▶ Work instruction: Exact reproduction required: the lines below from the line with "def slot5 : Slot" to the line with "payload's bytes. -/", both ends included, and no others.

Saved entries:
-- ==== Sys2Proof/Tests/Slice0.lean ====
section
/-!
SUPPORT. Tests: ill-formed commands refused by WellFormed; request frames, texts and colours from the spec's tables and
worked cases; one or two small steps of each command; and, for every statement with hypotheses, a state and operands
that meet them.
-/

set_option Elab.async false

namespace Sys2Proof.Tests

open Sys2Proof.Machine Sys2Proof.Claims

/-! ## WellFormed refuses -/

theorem test_wf_refuses_fit_malformed : Instr.wf (.format 1 (.malformed [0])) = false := by decide +kernel

theorem test_wf_refuses_oversize_malformed : Instr.wf (.format 1 (.malformed (List.replicate 1023 0))) = false := by
  decide +kernel

theorem test_wf_refuses_long_banner : Instr.wf (.screen 1 (.ops ⟨0, 0, List.replicate 256 0x41⟩)) = false := by
  decide +kernel

theorem test_wf_refuses_long_palette :
    Instr.wf (.palette 1 (.ops ⟨0, List.replicate 256 ⟨0, 0, 0⟩⟩)) = false := by decide +kernel

theorem test_wf_refuses_short_glyph : Instr.wf (.glyphs 1 (.ops ⟨1, 0, [List.replicate 19 0]⟩)) = false := by decide +kernel

theorem test_wf_refuses_many_glyphs :
    Instr.wf (.glyphs 1 (.ops ⟨1, 0, List.replicate 26 (List.replicate 20 0)⟩)) = false := by decide +kernel

theorem test_wf_refuses_long_text : Instr.wf (.text 1 (.ops ⟨0, 0, 0, 0, 0, 0, List.replicate 256 0⟩)) = false := by
  decide +kernel

theorem test_wf_refuses_long_crawl : Instr.wf (.crawl 1 (.ops ⟨0, 0, List.replicate 510 0⟩)) = false := by
  decide +kernel

theorem test_wf_refuses_long_symbol : Instr.wf (.define 1 (.ops ⟨0, List.replicate 256 0, 0, 0, 0, 0⟩)) = false := by
  decide +kernel

theorem test_wf_refuses_many_columns :
    Instr.wf (.layout 1 (.ops ⟨0, List.replicate 128 ⟨0, 0, 0, 0, 0, 0, 0, 0⟩⟩)) = false := by decide +kernel

theorem test_wf_refuses_many_pairs : Instr.wf (.post 1 (.ops ⟨0, List.replicate 171 ⟨0, 0⟩⟩)) = false := by
  decide +kernel

theorem test_wf_refuses_known_kind : Instr.wf (.unknownKind 0x30 1 []) = false := by decide +kernel

theorem test_wf_admits : Instr.wf (.post 1 (.ops ⟨5, [⟨2, 10250⟩]⟩)) = true ∧
    Instr.wf (.unknownKind 0x2F 1 [9]) = true ∧ Instr.wf (.drop 1 (.malformed [])) = true := by decide +kernel

/-! ## Frames of requests, from the tables of R184 and R185 -/

/-- The STATUS frame of 10.10: check byte 0xC7. -/
theorem test_frame_status : frameBytes [0x30, 7] = [0xA5, 0, 2, 0x30, 7, 0xC7] := by decide +kernel

theorem test_decode_mode : decodeFrame ⟨0x02, 9, [1, 10, 20, 1, 0]⟩ = .mode 9 (.ops ⟨1, 10, 20, 1, 0⟩) := by decide +kernel

theorem test_decode_page : decodeFrame ⟨0x10, 9, [3, 0x12, 0x34, 5, 6]⟩ = .page 9 (.ops ⟨3, 0x1234, 5, 6⟩) := by decide +kernel

theorem test_decode_crawl : decodeFrame ⟨0x1B, 9, [4, 5, 0, 1, 0x00, 0x41]⟩ = .crawl 9 (.ops ⟨4, 5, [0x0041]⟩) := by
  decide +kernel

theorem test_decode_define :
    decodeFrame ⟨0x20, 9, [52, 2, 0x41, 0x42, 0, 2, 1, 0x01, 0x2C]⟩ =
      .define 9 (.ops ⟨52, [0x41, 0x42], 0, 2, 1, 300⟩) := by decide +kernel

/-- The value40 of −1 is five bytes of 0xFF (R184). -/
theorem test_decode_post :
    decodeFrame ⟨0x25, 9, [52, 2, 2, 0, 0, 0, 0x28, 0x0A, 6, 0xFF, 0xFF, 0xFF, 0xFF, 0xFF]⟩ =
      .post 9 (.ops ⟨52, [⟨2, 10250⟩, ⟨6, -1⟩]⟩) := by decide +kernel

theorem test_decode_limit : decodeFrame ⟨0x26, 9, [52, 1, 0, 0, 0, 0, 0, 5]⟩ = .limit 9 (.ops ⟨52, 1, 0, some 5⟩) := by
  decide +kernel

theorem test_decode_lines : decodeFrame ⟨0x33, 9, [1, 2, 3, 0]⟩ = .lines 9 (.ops ⟨1, 2, 3, 0⟩) := by decide +kernel

theorem test_decode_wrong_length : decodeFrame ⟨0x34, 9, [0]⟩ = .save 9 (.malformed [0]) := by decide +kernel

theorem test_decode_unknown : decodeFrame ⟨0x40, 9, [0]⟩ = .unknownKind 0x40 9 [0] := by decide +kernel

/-! ## Texts of columns, from the worked cases 5.10 to 5.12 -/

/-- A text as numbers. -/
def codes (t : Text) : List Nat := t.map BitVec.toNat

/-- A price column of a width, with the options SEP and MAXDEC. -/
def priceColumn (w : Nat) (sep : Bool) (maxdec : Nat) : Column := ⟨.field .last, 0, w, .right, 0, sep, maxdec, false⟩

/-- A slot of a scale with LAST and REF. -/
def priced (sc : Scale) (last ref : Int) : Slot :=
  { Slot.empty with state := .fresh, scale := some sc, values := [(2, some last), (6, some ref)] }

/-- DEC 4, 1,234,567, MAXDEC 2, width 5: "123.5". -/
theorem test_text_decimals :
    codes (columnText (priced (.dec 4) 1234567 0) (priceColumn 5 false 2)) = [49, 50, 51, 46, 53] := by decide +kernel

/-- DEC 2, 123,456,789, SEP, width 12: "1,234,567.89". -/
theorem test_text_separators :
    codes (columnText (priced (.dec 2) 123456789 0) (priceColumn 12 true 2)) =
      [49, 44, 50, 51, 52, 44, 53, 54, 55, 46, 56, 57] := by decide +kernel

/-- DEC 3, −4, MAXDEC 2: "0.00", with no sign. -/
theorem test_text_negative_zero :
    codes (columnText (priced (.dec 3) (-4) 0) (priceColumn 4 false 2)) = [48, 46, 48, 48] := by decide +kernel

/-- FRAC 3, −21: "-2 5/8". -/
theorem test_text_fraction :
    codes (columnText (priced (.frac 3) (-21) 0) (priceColumn 6 false 6)) = [45, 50, 32, 53, 47, 56] := by
  decide +kernel

/-- H32, 6,497: "101-16+", and in width 6 "######". -/
theorem test_text_thirty_seconds :
    codes (columnText (priced .h32 6497 0) (priceColumn 7 false 6)) = [49, 48, 49, 45, 49, 54, 43] ∧
    codes (columnText (priced .h32 6497 0) (priceColumn 6 false 6)) = List.replicate 6 35 := by decide +kernel

/-- 1,234,567 with SEP and COMPRESS, width 6: "1235K". -/
theorem test_text_size : codes (fitText 5 .left 0x2A (sizeTexts true true 1234567)) = [49, 50, 51, 53, 75] := by
  decide +kernel

/-- DEC 2, 10,125 against 10,000: PCT in width 5 "+1.25"; 1,500 against 0: "--". -/
theorem test_text_percentage :
    codes (columnText (priced (.dec 2) 10125 10000) ⟨.pct, 0, 5, .right, 0, false, 6, false⟩) = [43, 49, 46, 50, 53] ∧
    codes (columnText (priced (.dec 2) 1500 0) ⟨.pct, 0, 3, .right, 0, false, 6, false⟩) = [32, 45, 45] := by
  decide +kernel

/-! ## A small machine -/

/-- Slot 5 is "ABC", DEC 2, with a LAST of 10,000, a HIGH limit armed at 10,200 and a placement. -/
def slot5 : Slot :=
  { Slot.empty with
    state := .fresh, symbol := [0x41, 0x42, 0x43], scale := some (.dec 2), stale := 3, age := 2, lastTake := some 1
    values := [(2, some 10000)], placements := [⟨0, 1, 2, 2⟩], high := .armed 10200 }

/-- The columns LAST and ARROW. -/
def columns2 : List Column :=
  [⟨.field .last, 0, 6, .right, 0, false, 2, false⟩, ⟨.arrow, 7, 1, .left, 0, false, 0, false⟩]

/-- Page 0 holds 4 rows of 30 cells from cell 100 on; slot 5 waits with LAST 10,250; a commit runs in frame 2. -/
def small : State :=
  { State.reset with
    cst := ⟨[], [(0, some ⟨100, 4, 30⟩)]⟩
    itb := ⟨[(5, slot5)], [(2, some columns2)]⟩
    upq := ⟨[(42, some 10250)], [5], false, 0, false⟩
    cme := ⟨.committing, 2, 192, 0, 0, false, false⟩
    dtg := { State.reset.dtg with counter := 2, restart := false } }

/-- The small machine in SCAN, its commit over. -/
def scanning : State :=
  { small with
    cme := { small.cme with state := .idle }, dtg := { small.dtg with phase := .scan } }

/-- The small machine with HIGH FIRED: the alert waits and LAST is in ALERT flash. -/
def alarmed : State :=
  { scanning with
    itb := ⟨[(5, { slot5 with high := .fired 10200 })], [(2, some columns2)]⟩
    fau := ⟨[(0, some ⟨5, .last, .alert, 14, [⟨0, 132, 6⟩]⟩)], [0], [⟨5, .high, 10200, 10250, 2⟩]⟩ }

/-- The small machine with a moving flash of two frames left. -/
def flashing : State :=
  { scanning with fau := ⟨[(0, some ⟨5, .last, .moving .up 30 2 1, 10, [⟨0, 132, 6⟩]⟩)], [0], []⟩ }

/-- The small machine with link hold. -/
def holding : State := { scanning with cme := { scanning.cme with linkHold := true } }

/-- The next state. -/
def after (i : Instr) (s : State) : State :=
  match exec i s with
  | .next t => t
  | .fault _ => s
  | .refused _ => s

/-- The last entry of the output queue, as its payload's bytes. -/
def lastPayload (s : State) : List Byte := (s.fli.outQ.getLast?.map OutEntry.payload).getD []

/-- The request can be taken in the state, and its checks answer `r`. -/
def meets (i : Instr) (s : State) (checks : List (Bool × Status)) (r : Option Status) : Bool :=
  ((encodeFrame i).any fun f => s.canTake f) && decide (firstFailure checks = r)

/-! ## Requests: what meets their statements, and one step -/

/-- FORMAT at the last choice and past it; MODE with a band of the last row, and with a band upside down. -/
theorem test_meets_FormatAndModeStage :
    meets (.format 1 (.ops ⟨3⟩)) small [(true, .badValue)] none = true ∧
    meets (.format 1 (.ops ⟨4⟩)) small [(decide ((4 : Byte).toNat ≤ 3), .badValue)] (some .badValue) = true ∧
    meets (.mode 1 (.ops ⟨1, 63, 63, 1, 1⟩)) small (modeChecks ⟨1, 63, 63, 1, 1⟩) none = true ∧
    meets (.mode 1 (.ops ⟨1, 5, 4, 0, 0⟩)) small (modeChecks ⟨1, 5, 4, 0, 0⟩) (some .badValue) = true ∧
    meets (.mode 1 (.malformed [])) small [(false, .badLength)] (some .badLength) = true := by decide +kernel

theorem test_format : (after (.format 1 (.ops ⟨3⟩)) small).dtg.stagedFormat = .f3 ∧
    lastPayload (after (.format 1 (.ops ⟨4⟩)) small) = [0x81, 1, 3, 0] := by decide +kernel

theorem test_mode_wakes :
    let t := after (.mode 1 (.ops ⟨0, 9, 3, 1, 0⟩)) { small with dtg := { small.dtg with power := .asleep } }
    t.dtg.power = .awake ∧ t.dtg.stagedColour = .reduced ∧ lastPayload t = [0x82, 1, 0, 0, 0] := by decide +kernel

theorem test_meets_ScreenStyleFontAreaWrite :
    meets (.screen 1 (.ops ⟨63, 255, [0x20, 0x7E]⟩)) small (screenChecks ⟨63, 255, [0x20, 0x7E]⟩) none = true ∧
    meets (.screen 1 (.ops ⟨0, 0, [0x7F]⟩)) small (screenChecks ⟨0, 0, [0x7F]⟩) (some .badValue) = true ∧
    meets (.style 1 (.ops ⟨15, 63, 0, 1, 2, 3, 60, 1, 0, 1, 0⟩)) small
      (styleChecks ⟨15, 63, 0, 1, 2, 3, 60, 1, 0, 1, 0⟩) none = true ∧
    meets (.style 1 (.ops ⟨15, 63, 0, 1, 2, 3, 61, 1, 0, 1, 0⟩)) small
      (styleChecks ⟨15, 63, 0, 1, 2, 3, 61, 1, 0, 1, 0⟩) (some .badValue) = true ∧
    meets (.fontarea 1 (.ops ⟨3, 1, 0xFFFF, 0xFF, 3, 255⟩)) small (fontareaChecks ⟨3, 1, 0xFFFF, 0xFF, 3, 255⟩) none
      = true ∧
    meets (.fontarea 1 (.ops ⟨4, 1, 0, 0, 3, 255⟩)) small (fontareaChecks ⟨4, 1, 0, 0, 3, 255⟩) (some .badValue)
      = true := by decide +kernel

theorem test_screen : (after (.screen 1 (.ops ⟨63, 255, [0x41]⟩)) small).gcu.banner = [0x41] := by decide +kernel

theorem test_style :
    (after (.style 1 (.ops ⟨15, 63, 0, 1, 2, 3, 60, 1, 0, 1, 0⟩)) small).style 15 =
      ⟨63, 0, 1, 2, 3, 60, true, ⟨false, true, false⟩⟩ := by decide +kernel

/-- The first area of 8.8's kind: codes 0x20A0 to 0x20AF name glyphs of bank 2 from 0x40 on. -/
theorem test_fontarea :
    (after (.fontarea 1 (.ops ⟨0, 1, 0x20A0, 0x000F, 2, 0x40⟩)) small).glyphOf 0x20AC = .ram 2 0x4C := by
  decide +kernel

▶ Solution to this problem:
def slot5 : Slot :=
  { Slot.empty with
    state := .fresh, symbol := [0x41, 0x42, 0x43], scale := some (.dec 2), stale := 3, age := 2, lastTake := some 1
    values := [(2, some 10000)], placements := [⟨0, 1, 2, 2⟩], high := .armed 10200 }

/-- The columns LAST and ARROW. -/
def columns2 : List Column :=
  [⟨.field .last, 0, 6, .right, 0, false, 2, false⟩, ⟨.arrow, 7, 1, .left, 0, false, 0, false⟩]

/-- Page 0 holds 4 rows of 30 cells from cell 100 on; slot 5 waits with LAST 10,250; a commit runs in frame 2. -/
def small : State :=
  { State.reset with
    cst := ⟨[], [(0, some ⟨100, 4, 30⟩)]⟩
    itb := ⟨[(5, slot5)], [(2, some columns2)]⟩
    upq := ⟨[(42, some 10250)], [5], false, 0, false⟩
    cme := ⟨.committing, 2, 192, 0, 0, false, false⟩
    dtg := { State.reset.dtg with counter := 2, restart := false } }

/-- The small machine in SCAN, its commit over. -/
def scanning : State :=
  { small with
    cme := { small.cme with state := .idle }, dtg := { small.dtg with phase := .scan } }

/-- The small machine with HIGH FIRED: the alert waits and LAST is in ALERT flash. -/
def alarmed : State :=
  { scanning with
    itb := ⟨[(5, { slot5 with high := .fired 10200 })], [(2, some columns2)]⟩
    fau := ⟨[(0, some ⟨5, .last, .alert, 14, [⟨0, 132, 6⟩]⟩)], [0], [⟨5, .high, 10200, 10250, 2⟩]⟩ }

/-- The small machine with a moving flash of two frames left. -/
def flashing : State :=
  { scanning with fau := ⟨[(0, some ⟨5, .last, .moving .up 30 2 1, 10, [⟨0, 132, 6⟩]⟩)], [0], []⟩ }

/-- The small machine with link hold. -/
def holding : State := { scanning with cme := { scanning.cme with linkHold := true } }

/-- The next state. -/
def after (i : Instr) (s : State) : State :=
  match exec i s with
  | .next t => t
  | .fault _ => s
  | .refused _ => s

/-- The last entry of the output queue, as its payload's bytes. -/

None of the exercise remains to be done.